The "d" in Design
The design profession is unlucky. Unlike other professions where practitioners are clearly identifiable, what they do clearly documented and how they do it often a thing of science, design is and has none of those things. Design is like a country that shares borders with an huge number of others - to the point of almost losing it's own identity. Despite this identity loss, however, design also often acts as the central piece that binds everything together. That makes things 'tick'.
Ask anyone what design means and see them raise an eyebrow, then try to articulate a sentence, and then possibly raise their shoulders while skipping an answer altogether. For some, it is about how things look, while for others it is how things work. For some, it is how you experience the world, while for others it is a way of expressing things, personal or professionally. For some managers, design is the lipstick you put on your product before it walks through the door on the way out to the world. For other managers, often called 'visionaries' or 'geniuses', it is the driving force behind the product itself.
If you don't think of design with a lower-case 'd', you're not there yet. I've been talking about design in startups a lot recently.
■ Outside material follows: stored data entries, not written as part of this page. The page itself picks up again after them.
/-- Bit `j` of word `w` is cell `32w + j`, and 0 above the array (R126). -/
theorem getLsbD_bfWord (s : State) (w : Nat) {j : Nat} (hj : j < 32) :
    (s.bfWord w).getLsbD j = (decide (32 * w + j < 2 ^ s.log2Bits) && bitRead s.bits (32 * w + j)) := by
  refine (getLsbD_foldl_or _ hj (List.range 32) 0).trans ?_
  simp [hj]

/-! ## What a command leaves of the Bloom unit -/

/-- The Bloom unit's own state (10_state.md R34). -/
def State.bloom (s : State) : Bool × Nat × Nat × BitStore := (s.bfReady, s.log2Bits, s.k, s.bits)

theorem bfGate_bloom {s t : State} {body : Result} (h : bfGate s body = .next t)
    (hbody : body = .next t → t.bloom = s.bloom) : t.bloom = s.bloom := by
  obtain ⟨-, rfl⟩ | ⟨-, h⟩ := bfGate_next h
  · rfl
  · exact hbody h

theorem ckGate_bloom {s t : State} {body : Result} (h : ckGate s body = .next t)
    (hbody : body = .next t → t.bloom = s.bloom) : t.bloom = s.bloom := by
  obtain ⟨-, rfl⟩ | ⟨-, rfl⟩ | ⟨-, h⟩ := ckGate_next h
  · rfl
  · rfl
  · exact hbody h

/-- Only BF_CONFIG, BF_CONFIG_SIZED and BF_ADD write the Bloom unit (R125, R126, R128). -/
theorem exec_bloom {i : Instr} {s t : State} (hi : i ∉ [Instr.bfConfig, .bfConfigSized, .bfAdd])
    (h : exec i s = .next t) : t.bloom = s.bloom := by
  cases i with
  | bfConfig | bfConfigSized | bfAdd => simp at hi
  | nop | strClear | heHash ch => cases h; rfl
  | strPush u =>
    by_cases hfull : s.str.length = s.cfg.strMax
    · rw [exec_strPush_of_full hfull] at h; cases h; rfl
    · rw [exec_strPush_of_room hfull] at h; cases h; rfl
  | bfContains => exact bfGate_bloom h fun h => by cases h; rfl
  | bfReadWord => exact bfGate_bloom h fun h => by split at h <;> cases h <;> rfl
  | ckInit => obtain ⟨-, rfl⟩ | ⟨-, -, rfl⟩ | ⟨-, -, rfl⟩ := tryInit_next h <;> rfl
  | ckPut | ckGet | ckRemove => exact ckGate_bloom h fun h => by split at h <;> cases h <;> rfl
  | ckSize | ckClear | ckCapacity => exact ckGate_bloom h fun h => by cases h; rfl
  | ckReadSlot =>
    refine ckGate_bloom h fun h => ?_
    split at h
    · cases h; rfl
    · split at h <;> cases h <;> rfl

/-- A configuration that completes with an error changes nothing of the Bloom unit (R121). -/
theorem exec_configuration_bloom_of_error {i : Instr} {s t : State} (hi : i = .bfConfig ∨ i = .bfConfigSized)
    (h : exec i s = .next t) (herr : t.err ≠ .ok) : t.bloom = s.bloom := by
  obtain rfl | rfl := hi
  · obtain ⟨-, rfl⟩ | ⟨-, -, rfl⟩ | ⟨-, -, rfl⟩ := tryConfigure_next h
    · rfl
    · rfl
    · exact absurd rfl herr
  · obtain ⟨-, rfl⟩ | ⟨-, -, rfl⟩ | ⟨-, -, rfl⟩ := tryConfigureSized_next h
    · rfl
    · rfl
    · exact absurd rfl herr

/-! ## What a run leaves of a filter -/

/-- The filter of `s` lives on in `t`: the same configuration and, unless initialisation is still to store it, the same
table, so that a string has the same probes; and no cell that held 1 was cleared. -/
structure FilterKept (s t : State) : Prop where
  cfg : t.cfg = s.cfg
  bfReady : t.bfReady = s.bfReady
  log2Bits : t.log2Bits = s.log2Bits
  k : t.k = s.k
  bits : s.bits ⊆ t.bits
  tab : s.phase ≠ .init → t.phase ≠ .init ∧ t.tab = s.tab

theorem FilterKept.of_eq {s t : State} (hcfg : t.cfg = s.cfg) (hbloom : t.bloom = s.bloom) (htab : t.tab = s.tab)
    (hphase : t.phase = .init → s.phase = .init) : FilterKept s t := by
  simp only [State.bloom, Prod.mk.injEq] at hbloom
  obtain ⟨hready, hlog, hk, hbits⟩ := hbloom
  exact ⟨hcfg, hready, hlog, hk, hbits ▸ List.Subset.refl _, fun hs => ⟨mt hphase hs, htab⟩⟩

theorem FilterKept.refl (s : State) : FilterKept s s := .of_eq rfl rfl rfl id

theorem FilterKept.trans {s t u : State} (hst : FilterKept s t) (htu : FilterKept t u) : FilterKept s u where
  cfg := htu.cfg.trans hst.cfg
  bfReady := htu.bfReady.trans hst.bfReady
  log2Bits := htu.log2Bits.trans hst.log2Bits
  k := htu.k.trans hst.k
  bits := List.Subset.trans hst.bits htu.bits
  tab hs := ⟨(htu.tab (hst.tab hs).1).1, (htu.tab (hst.tab hs).1).2.trans (hst.tab hs).2⟩

/-- A staged string has the same probes as long as the filter lives. -/
theorem FilterKept.probes_eq {s t : State} (h : FilterKept s t) (hs : s.phase ≠ .init) (hstr : t.str = s.str) :
    t.probes = s.probes := by
  have hprobe : t.probe = s.probe := by
    funext n
    simp only [State.probe, State.hash, State.mask, h.cfg, h.log2Bits, (h.tab hs).2, hstr]
  rw [State.probes, State.probes, hprobe, h.k]

theorem State.added_filterKept (s : State) : FilterKept s s.added :=
  ⟨rfl, rfl, rfl, rfl, fun _ hj => mem_added_bits.2 (.inl hj), fun _ => ⟨nofun, rfl⟩⟩

/-- Every command but a configuration without error keeps the filter: BF_ADD only sets cells, the others do not write it. -/
theorem exec_filterKept {i : Instr} {s t : State} (h : exec i s = .next t)
    (hconf : i = .bfConfig ∨ i = .bfConfigSized → t.err ≠ .ok) : FilterKept s t := by
  obtain ⟨hidle, hkept⟩ := exec_untouched h
  have hphase : t.phase = .init → s.phase = .init := fun hinit => by simp [hidle] at hinit
  by_cases hi : i = .bfConfig ∨ i = .bfConfigSized
  · exact .of_eq hkept.cfg (exec_configuration_bloom_of_error hi h (hconf hi)) hkept.tab hphase
  · by_cases hadd : i = .bfAdd
    · subst hadd
      obtain ⟨-, rfl⟩ | ⟨-, h⟩ := bfGate_next h
      · exact .of_eq rfl rfl rfl hphase
      · cases h; exact s.added_filterKept
    · exact .of_eq hkept.cfg (exec_bloom (by simp [hadd]; tauto) h) hkept.tab hphase

theorem engineTurn_filterKept {s t : State} (h : engineTurn s = .next t)
    (hconf : ∀ c w i, s.phase = .command c w → decode c.cmd = .ok i → i = .bfConfig ∨ i = .bfConfigSized → t.err ≠ .ok) :
    FilterKept s t := by
  obtain ⟨-, he⟩ | ⟨hinit, he⟩ | ⟨c, w, i, hp, hd, he⟩ | ⟨c, w, e, -, -, he⟩ := engineTurn_cases s
  · cases he.symm.trans h; exact .refl s
  · cases he.symm.trans h; exact ⟨rfl, rfl, rfl, rfl, List.Subset.refl _, fun hs => absurd hinit hs⟩
  · exact exec_filterKept (he.symm.trans h) (hconf c w i hp hd)
  · cases he.symm.trans h; exact .of_eq rfl rfl rfl nofun

theorem workTurn_filterKept (s : State) : FilterKept s (workTurn s) := by
  obtain h | ⟨c, w, w', -, -, -, -, h⟩ := workTurn_cases s <;> rw [h]
  · exact .refl s
  · exact .of_eq rfl rfl rfl nofun

theorem writeReg_filterKept (r : Reg) (v : Word) (s : State) : FilterKept s (writeReg r v s) := by
  obtain ⟨-, -, h⟩ | ⟨-, -, h⟩ | ⟨-, -, h⟩ | ⟨-, a, b, c, h⟩ | ⟨-, -, h⟩ := writeReg_cases r v s <;> rw [h]
  · exact .of_eq rfl rfl rfl id
  · exact .of_eq rfl rfl rfl nofun
  · exact .of_eq rfl rfl rfl id
  · exact .of_eq rfl rfl rfl id
  · exact .refl s

theorem hostTurn_filterKept {s t : State} (h : hostTurn s = .next t) : FilterKept s t := by
  obtain ⟨n, l, g, p, rfl⟩ | ⟨r, v, rest, -, rfl⟩ := hostTurn_next h
  · exact .of_eq rfl rfl rfl id
  · have hpop : FilterKept s (s.setHost rest) := .of_eq rfl rfl rfl id
    exact hpop.trans (writeReg_filterKept r v _)

theorem State.completing_of_command {s : State} {c : Latched} {w : Option PutWork} {i : Instr}
    (hturn : s.nextTurn = .engine) (hp : s.phase = .command c w) (hd : decode c.cmd = .ok i) :
    s.completing = some i := by
  simp [State.completing, hturn, hp, hd, Except.toOption]

/-- A step that neither completes a configuration without error nor asserts reset keeps the filter. -/
theorem step_filterKept {s t : State} (h : step s = .next t) (hno : ¬ s.renewsBloom) : FilterKept s t := by
  have hpop : FilterKept s s.popTurn := .of_eq rfl rfl rfl id
  obtain ⟨-, ⟨hturn, he⟩ | ⟨-, rfl⟩ | ⟨-, hh⟩ | ⟨hturn, -⟩⟩ := step_next h
  · refine hpop.trans (engineTurn_filterKept he fun c w i hp hd hi hok => hno (.inr ⟨?_, t, h, hok⟩))
    rw [State.completing_of_command hturn hp hd]
    exact hi.imp (congrArg some) (congrArg some)
  · exact hpop.trans (workTurn_filterKept _)
  · exact hpop.trans (hostTurn_filterKept hh)
  · exact absurd (.inl hturn) hno

theorem RunWithout.filterKept {s t : State} (h : RunWithout State.renewsBloom s t) : FilterKept s t := by
  induction h with
  | refl => exact .refl _
  | step _ hno hstep ih => exact ih.trans (step_filterKept hstep hno)

/-! ## The statements of 41_bloom.md -/

/-- Settles O34: BF_ADD leaves every probed cell 1, the run keeps the filter (`RunWithout.filterKept`), and so the same
string probes the same cells (`FilterKept.probes_eq`), which still hold 1. -/
theorem noFalseNegatives : Obligations.NoFalseNegatives := by
  intro s t u v hadd hok hrun hstr hcontains
  obtain ⟨-, rfl⟩ | ⟨hready, hbody⟩ := bfGate_next hadd
  · cases hok
  · obtain rfl : s.added = t := Host.Outcome.next.inj hbody
    have hkept : FilterKept s.added u := hrun.filterKept
    have hprobes : u.probes = s.probes := hkept.probes_eq nofun hstr
    have hall : u.probes.all (bitRead u.bits) = true := by
      refine List.all_eq_true.2 fun j hj => bitRead_eq_true.2 (hkept.bits (mem_added_bits.2 (.inr ?_)))
      rwa [← hprobes]
    rw [exec_bfContains_of_ready (hkept.bfReady.trans hready), hall] at hcontains
    cases hcontains
    exact ⟨rfl, rfl⟩

/-- Settles O26, by the checks in their order. -/
theorem bfConfigCompletes : Obligations.BfConfigCompletes := by
  refine ⟨encodedOnlyAs_of_commandOf (by decide) (by decide) rfl, fun s => ⟨fun hL hK hmax => ?_, fun hbad => ?_,
    fun hL hK hmax => ?_⟩⟩
  · exact (tryConfigure_of_valid hL hK).trans (if_neg (not_lt.2 hmax))
  · exact tryConfigure_of_invalid fun ⟨⟨h1, h31⟩, hK⟩ => hbad ⟨h1, h31, hK⟩
  · exact (tryConfigure_of_valid hL hK).trans (if_pos hmax)

/-- Settles O27: the least `L` is the derived one (`sizedLog2_eq_of_least`), then the checks in their order. -/
theorem bfConfigSizedCompletes : Obligations.BfConfigSizedCompletes := by
  refine ⟨encodedOnlyAs_of_commandOf (by decide) (by decide) rfl, fun s L => ⟨fun hreq hK h4 hL hleast => ?_,
    tryConfigureSized_of_invalid⟩⟩
  have h31 : L ≤ 31 := least_log2_le hreq hleast
  obtain rfl : sizedLog2 _ = L := sizedLog2_eq_of_least h4 h31 hL hleast
  exact ⟨h31, fun hmax => (tryConfigureSized_of_valid hreq hK).trans (if_neg (not_lt.2 hmax)),
    fun hmax => (tryConfigureSized_of_valid hreq hK).trans (if_pos hmax)⟩

/-- Settles O30: the cells after BF_ADD are those before and the probed ones (`mem_added_bits`), twice as once
(`added_added_bits`). -/
theorem bfAddSetsTheProbes : Obligations.BfAddSetsTheProbes := by
  refine ⟨encodedOnlyAs_of_commandOf (by decide) (by decide) rfl, fun s => ⟨fun hready => ?_, fun h => bfGate_false h _⟩⟩
  refine ⟨s.added, exec_bfAdd_of_ready hready, rfl, fun j => ?_, fun hwf => ⟨foldl_bitSet_wf hwf, fun u hu => ?_⟩⟩
  · rw [Bool.eq_iff_iff]
    simp only [bitRead_eq_true, mem_added_bits, mem_probes, Bool.or_eq_true, decide_eq_true_eq]
  · have hready' : s.added.bfReady = true := hready
    obtain rfl : s.added.added = u := Host.Outcome.next.inj ((exec_bfAdd_of_ready hready').symm.trans hu)
    exact added_added_bits hwf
The more I talk about it, the more people from all over the design spectrum reach out to me with their thoughts. I often find, however, that a lot of people are still stuck on design as user interface - and while UI is a large component of what it takes to be successful, it is definitely not everything you need. While you do need a "Designer" (mind the capitalization) to make your product pretty, you need a "designer" to guide it. To make meaning out of what you're trying to achieve.
Get a designer with a lower-case 'd' today, and start thinking about design not as the lipstick before release, but the blueprint for your business.